## [YOUR OBJECTIVE]
Output only the lines of the entries that follow, starting at the one with "let s := if j.ue then s.markUe t else s" and running down to the one with "def execHodTransferComplete (h", both included and unchanged.

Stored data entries

______

/-- Issue what the tags allow: bus reads in order, then the zero-length reads owed (R302, R307). -/
def State.hodPump (s : State) (h job : Nat) : Nat → State
  | 0 => s
  | fuel + 1 =>
    match s.hodJob h job with
    | none => s
    | some j =>
      match j.todo with
      | (off, n) :: rest =>
        match s.busFault j.fn, s.freeTagOf (.hodRead h job off) with
        | some e, _ => s.hodFail h job e (tbSrc j.body + off)
        | none, none => s
        | none, some tag =>
          let s := s.busRead (.hodRead h job off) j.fn (tbSrc j.body + off) n tag
          (s.modJob h job fun j => { j with todo := rest, reads := tag :: j.reads }).hodPump h job fuel
      | [] =>
        match j.flush with
        | [] => s
        | (fn, a) :: rest =>
          match s.busFault fn, s.freeTagOf (.hodFlush h job) with
          | some e, _ => s.hodFail h job (if tbKind j.body = 2 then 5 else e) a
          | none, none => s
          | none, some tag =>
            let s := s.busRead (.hodFlush h job) fn a 0 tag
            (s.modJob h job fun j => { j with flush := rest, flushes := tag :: j.flushes }).hodPump h job fuel

/-- Issue for every active job of a hod. -/
def State.hodPumpAll (s : State) (h : Nat) : State :=
  (s.hodActive h).foldl (fun s j => s.hodPump h j.id (j.todo.length + j.flush.length)) s

/-- The profile a copy samples when it starts (R318). -/
def State.sampleProf (s : State) (d : List Byte) : List Nat :=
  let p := tbProfile d
  let w := s.fld F.CHK_PROF_CFG.WIDTH p + 1
  if tbCheckEn d then
    [w, s.fld F.CHK_PROF_POLY.POLY p, s.fld F.CHK_PROF_CFG.REFIN p, s.fld F.CHK_PROF_CFG.REFOUT p,
      s.fld F.CHK_PROF_CFG.INVERT p, if tbCheckCont d then tbChkStart d else s.fld F.CHK_PROF_INIT.INIT p]
  else []

/-- The next descriptor of a hod may start: the oldest waiting one, nothing held by a fence (R196, R306). -/
def State.hodNext (s : State) (h : Nat) : Option HodJob :=
  if 4 ≤ (s.hodActive h).length || (s.hodActive h).any fun j => tbKind j.body = 2 then none
  else (s.hod h).find? fun j => !j.active

/-- Mark a descriptor started: a COPY item has begun in the present course (R20, R33, R281). -/
def State.hodStart (s : State) (h : Nat) (j : HodJob) : State :=
  let s := s.modJob h j.id fun j => { j with active := true, prof := s.sampleProf j.body }
  let s := if busDst j.body then
      { s with hodDsts := SMap.insert s.hodDsts h (SMap.get s.hodDsts [] h ++ [(j.id, j.fn, tbDst j.body)]) } else s
  match j.src with
  | .item q seq => s.modItem q seq fun i => { i with begun := true, start := s.course }
  | .tile _ _ _ _ => s

/-- Write all of a job's bytes, and owe a bus destination's zero-length read. -/
def State.hodDeliver (s : State) (h : Nat) (j : HodJob) (bs : List Byte) : State :=
  let bus := busDst j.body
  match (if bus then s.busFault j.fn else none) with
  | some e => s.hodFail h j.id e (tbDst j.body)
  | none =>
    let s := s.modJob h j.id fun j =>
      { j with data := [(0, bs)], flush := if bus then [(j.fn, tbDst j.body)] else [] }
    (s.hodWrite h j 0 bs).hodPump h j.id 1

/-- A hod starts its next descriptor, a COPY. -/
def execHodCopy (h : Nat) (s : State) : Res State :=
  .next (match s.hodNext h with
    | none => s
    | some j =>
      if tbKind j.body ≠ 0 || s.starved j.part then s
      else
        let s := s.hodStart h j
        if busSrc j.body then
          let ps := busPieces (s.fn 0).mrrs (tbSrc j.body) (tbLen j.body)
          (s.modJob h j.id fun j => { j with todo := ps }).hodPump h j.id ps.length
        else
          let (bs, s) := s.hodRead h j
          match s.hodJob h j.id with
          | some k => if k.xfail.isSome then s else s.hodDeliver h k bs
          | none => s)

/-- A hod starts its next descriptor, a FILL. -/
def execHodFill (h : Nat) (s : State) : Res State :=
  .next (match s.hodNext h with
    | none => s
    | some j =>
      if tbKind j.body ≠ 1 || s.starved j.part then s
      else
        let n := tbLen j.body
        let v := tbFill j.body
        (s.hodStart h j).hodDeliver h j (((List.replicate (n / 8 + 1) v).flatten).take n))

/-- A job has nothing more to read, so that all its writes are issued. -/
def HodJob.issued (j : HodJob) : Bool := j.todo.isEmpty && j.reads.isEmpty

/-- A hod reaches a FENCE: once earlier transfers have issued every write, it reads each bus destination whose own read has
not completed (R196, R309). -/
def execHodFence (h : Nat) (s : State) : Res State :=
  .next (match s.hodNext h with
    | none => s
    | some j =>
      if tbKind j.body ≠ 2 || (s.hodActive h).any fun k => !k.issued then s
      else
        let owed := (SMap.get s.hodDsts [] h).map Prod.snd
        ((s.hodStart h j).modJob h j.id fun j => { j with flush := owed }).hodPump h j.id owed.length)

/-! ## Ends (R307 to R310) -/

/-- A job leaves its hod: a COPY item completes; a HODREQ counts its bytes, fails its block or raises XLATE. -/
def State.hodEnd (s : State) (h : Nat) (j : HodJob) : State :=
  let s := s.setHod h ((s.hod h).filter fun k => k.id ≠ j.id)
  match j.src with
  | .item q seq => match j.fail, j.xfail with
    | some d, _ => s.finish q seq stHod d 0xFF
    | none, some (c, _) => if c = xWalkUe then s.finish q seq stMemUe c 0xFF else s.finish q seq stXlate c 0xFF
    | none, none => if j.ue then s.finish q seq stMemUe 0 0xFF else s.finish q seq stOk 0 0xFF
  | .tile t ctr _ b => match j.fail, j.xfail with
    | some d, _ => s.failBlock b stHod d (s.fld F.TSQ_STATE.HANDLE t)
    | none, some (c, a) => s.tileExc t false j.pc j.word ⟨.xlate, a, c⟩
    | none, none =>
      let s := if j.ue then s.markUe t else s
      if tbKind j.body = 2 then s else s.count t ctr (tbLen j.body)

/-- The check output of a copy, 16 bytes at CHK_OUT (R307). -/
def State.hodCheck (s : State) (h : Nat) (j : HodJob) : State :=
  match j.prof with
  | [w, poly, refin, refout, inv, v0] =>
    let v := crcFeed w poly (refin = 1) v0 (j.data.map Prod.snd).flatten
    let out := bytesOf 8 (crcResult w (refout = 1) (inv = 1) v) ++ bytesOf 8 v
    let r := s.xlateRun j.tile 4 3 j.ctx (tbChkOut j.body) 16 .write
    match r.fault with
    | some f => r.st.hodXfail h j.id f
    | none => (r.st.putPieces j.agent r.pieces out).bump F.HOD_BYTES.BYTES h 16
  | _ => s

/-- The `k`-th transfer a hod works on completes: everything it wrote is performed, and it has failed, or everything is read,
written and flushed. -/
def execHodTransferComplete (h k : Nat) (s : State) : Res State :=
  .next (match (s.hodActive h)[k]? with
    | none => s
    | some j =>
      if tbKind j.body = 2 || s.hodWrites h j.id then s
      else if j.fail.isSome || j.xfail.isSome then s.hodEnd h j
      else if !j.todo.isEmpty || !j.reads.isEmpty || !j.flushes.isEmpty || !j.flush.isEmpty then s
      else
        let s := { s with hodDsts := SMap.insert s.hodDsts h ((SMap.get s.hodDsts [] h).filter fun d => d.1 ≠ j.id) }
        let s := s.hodCheck h j
        match s.hodJob h j.id with
        | some j => s.hodEnd h j
        | none => s)

/-- A fence releases and completes once every write of the earlier transfers of its hod is performed and its own reads have
completed; a failed one completes too. -/
def execHodFenceRelease (h : Nat) (s : State) : Res State :=
  .next (match (s.hodActive h).find? fun j => tbKind j.body = 2 with
    | none => s
    | some j =>
      let before := (s.hodActive h).takeWhile fun k => k.id ≠ j.id
      if !j.flushes.isEmpty || !j.flush.isEmpty || before.any (fun k => s.hodWrites h k.id) then s
      else { s with hodDsts := SMap.insert s.hodDsts h [] }.hodEnd h j)

/-! ## Completions of a hod's bus reads (R306 to R308) -/

/-- A completion of a transfer's read, with its bytes or a detail code. -/
def State.hodReadDone (s : State) (tag h job off : Nat) (addr : Nat) (r : Except Nat (List Byte)) : State :=
  match s.hodJob h job with
  | none => s
  | some j =>
    let s := s.modJob h job fun j => { j with reads := j.reads.filter (· ≠ tag) }
    if j.fail.isSome || j.xfail.isSome then s
    else match r with
      | .error d => s.hodFail h job d addr
      | .ok bs => (s.modJob h job fun j => { j with data := SMap.insert j.data off bs }).hodWrite h j off bs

______

## [THE COMPLETED TASK]
      let s := if j.ue then s.markUe t else s
      if tbKind j.body = 2 then s else s.count t ctr (tbLen j.body)

/-- The check output of a copy, 16 bytes at CHK_OUT (R307). -/
def State.hodCheck (s : State) (h : Nat) (j : HodJob) : State :=
  match j.prof with
  | [w, poly, refin, refout, inv, v0] =>
    let v := crcFeed w poly (refin = 1) v0 (j.data.map Prod.snd).flatten
    let out := bytesOf 8 (crcResult w (refout = 1) (inv = 1) v) ++ bytesOf 8 v
    let r := s.xlateRun j.tile 4 3 j.ctx (tbChkOut j.body) 16 .write
    match r.fault with
    | some f => r.st.hodXfail h j.id f
    | none => (r.st.putPieces j.agent r.pieces out).bump F.HOD_BYTES.BYTES h 16
  | _ => s

/-- The `k`-th transfer a hod works on completes: everything it wrote is performed, and it has failed, or everything is read,
written and flushed. -/
def execHodTransferComplete (h k : Nat) (s : State) : Res State :=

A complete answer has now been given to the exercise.